Provided material below:

theorem laneAlignment_unlocked {l : Fin 24} {s : State} {line : List Bool} (hon : (linkAt s (linkOf l)).state ≠ .disabled) :
    let s1 := setLane s l fun x => line.foldl (Lane.takeBit s.time.clock) x
    (laneAt s l).isLocked = true ∨ (laneAt s1 l).isLocked = false →
    exec (.laneAlignment l line) s = .next (settleRx l s1) := by
  intro s1 hlock
  have hback : ¬((!(laneAt s l).isLocked) = true ∧ (laneAt s1 l).isLocked = true) := by
    rintro ⟨hbefore, hafter⟩
    rcases hlock with hlock | hlock
    · rw [hlock] at hbefore; cases hbefore
    · rw [hlock] at hafter; cases hafter
  exact congrArg Host.Outcome.next ((if_neg hon).trans (congrArg (settleRx l) (if_neg hback)))

theorem laneAlignment_locks {l : Fin 24} {s : State} {line : List Bool} (hon : (linkAt s (linkOf l)).state ≠ .disabled) :
    let s1 := setLane s l fun x => line.foldl (Lane.takeBit s.time.clock) x
    (laneAt s l).isLocked = false → (laneAt s1 l).isLocked = true →
    exec (.laneAlignment l line) s = .next (settleRx l (laneBack l s1)) := by
  intro s1 hbefore hafter
  exact congrArg Host.Outcome.next ((if_neg hon).trans
    (congrArg (settleRx l) (if_pos ⟨by rw [hbefore]; rfl, hafter⟩)))

variable {now : Nat} {h : Bool} {x : Lane}

theorem header_hunt_valid (halign : x.align = .hunt) : x.header now h (!h) = { x with align := .try 1 } := by
  simp only [Lane.header, halign, Bool.bne_not_self, if_true]

theorem header_try_valid {c : Nat} (halign : x.align = .try c) (hfew : c < 63) :
    x.header now h (!h) = { x with align := .try (c + 1) } := by
  have hgo : ¬64 ≤ c + 1 := by omega
  simp only [Lane.header, halign, Bool.bne_not_self, Bool.not_true, Bool.false_eq_true, if_false, if_neg hgo]

theorem header_try_locks {c : Nat} (halign : x.align = .try c) (hmany : 63 ≤ c) :
    x.header now h (!h) = { x with align := .locked [], lostAt := none, lockDue := true } := by
  have hend : 64 ≤ c + 1 := by omega
  simp only [Lane.header, halign, Bool.bne_not_self, Bool.not_true, Bool.false_eq_true, if_false, if_pos hend]

/-- The bit after an invalid header begins the next candidate (log 123). -/
theorem header_unlocked_invalid (hunlocked : x.isLocked = false) :
    x.header now h h = { x with align := .hunt, candidate := x.candidate + 1, rxBits := [h], rxViol := false } := by
  match halign : x.align with
  | .hunt => simp only [Lane.header, halign, bne_self_eq_false, Bool.false_eq_true, if_false]
  | .try c => simp only [Lane.header, halign, bne_self_eq_false, Bool.not_false, if_true]
  | .locked bad => rw [Lane.isLocked, halign] at hunlocked; cases hunlocked

theorem header_locked_invalid {bad : List Bool} (halign : x.align = .locked bad)
    (hfew : (((true :: bad).take 64).filter id).length < 16) :
    x.header now h h = { x with align := .locked ((true :: bad).take 64), headerErr := count32 x.headerErr } := by
  simp only [Lane.header, halign, bne_self_eq_false, Bool.not_false, Nat.not_le.mpr hfew, if_false, Bool.false_eq_true,
    decide_false, Bool.or_false]

theorem header_locked_lost {bad : List Bool} (halign : x.align = .locked bad)
    (hmany : 16 ≤ (((true :: bad).take 64).filter id).length) :
    x.header now h h = { x with
      align := .hunt, headerErr := count32 x.headerErr, lockLoss := min (x.lockLoss + 1) 65535
      lostAt := some now, lockDue := true } := by
  simp only [Lane.header, halign, bne_self_eq_false, Bool.not_false, hmany, if_true, if_false, Bool.false_eq_true,
    decide_true, Bool.or_true]

end Alignment

/-! ### TS1 -/

section Ts1

variable {l : Fin 24} {s : State} {b : RxBlock} (hnext : (laneAt s l).next? = some b)

include hnext

theorem ts1_taken (h0 : b.h0 = true) (h1 : b.h1 = false) (htype : byteAt b.payload 0 = 0x1E) :
    exec (.ts1 l) s = .next (settleRx l (takeTs1 l b.payload s)) := by
  simp only [exec, execTs1, hnext]
  exact congrArg Host.Outcome.next (if_pos ⟨h0, by rw [h1]; rfl, htype⟩)

/-- An inverted TS1 is one only where the polarity is open (R246). -/
theorem ts1_inverted (h0 : b.h0 = false) (h1 : b.h1 = true) (htype : byteAt b.payload 0 = 0xE1)
    (hopen : (laneAt s l).settled = false) : exec (.ts1 l) s = .next (settleRx l (takeInverted l b.payload s)) := by
  have hplain : ¬(b.h0 = true ∧ (!b.h1) = true ∧ byteAt b.payload 0 = 0x1E) := fun h => by rw [h0] at h; cases h.1
  simp only [exec, execTs1, hnext]
  exact congrArg Host.Outcome.next ((if_neg hplain).trans
    (if_pos ⟨by rw [h0]; rfl, h1, htype, by rw [hopen]; rfl⟩))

End of Provided material.

Requirement
Wherever a line in the entries above holds "some", copy that line.

Response
      lostAt := some now, lockDue := true } := by
variable {l : Fin 24} {s : State} {b : RxBlock} (hnext : (laneAt s l).next? = some b)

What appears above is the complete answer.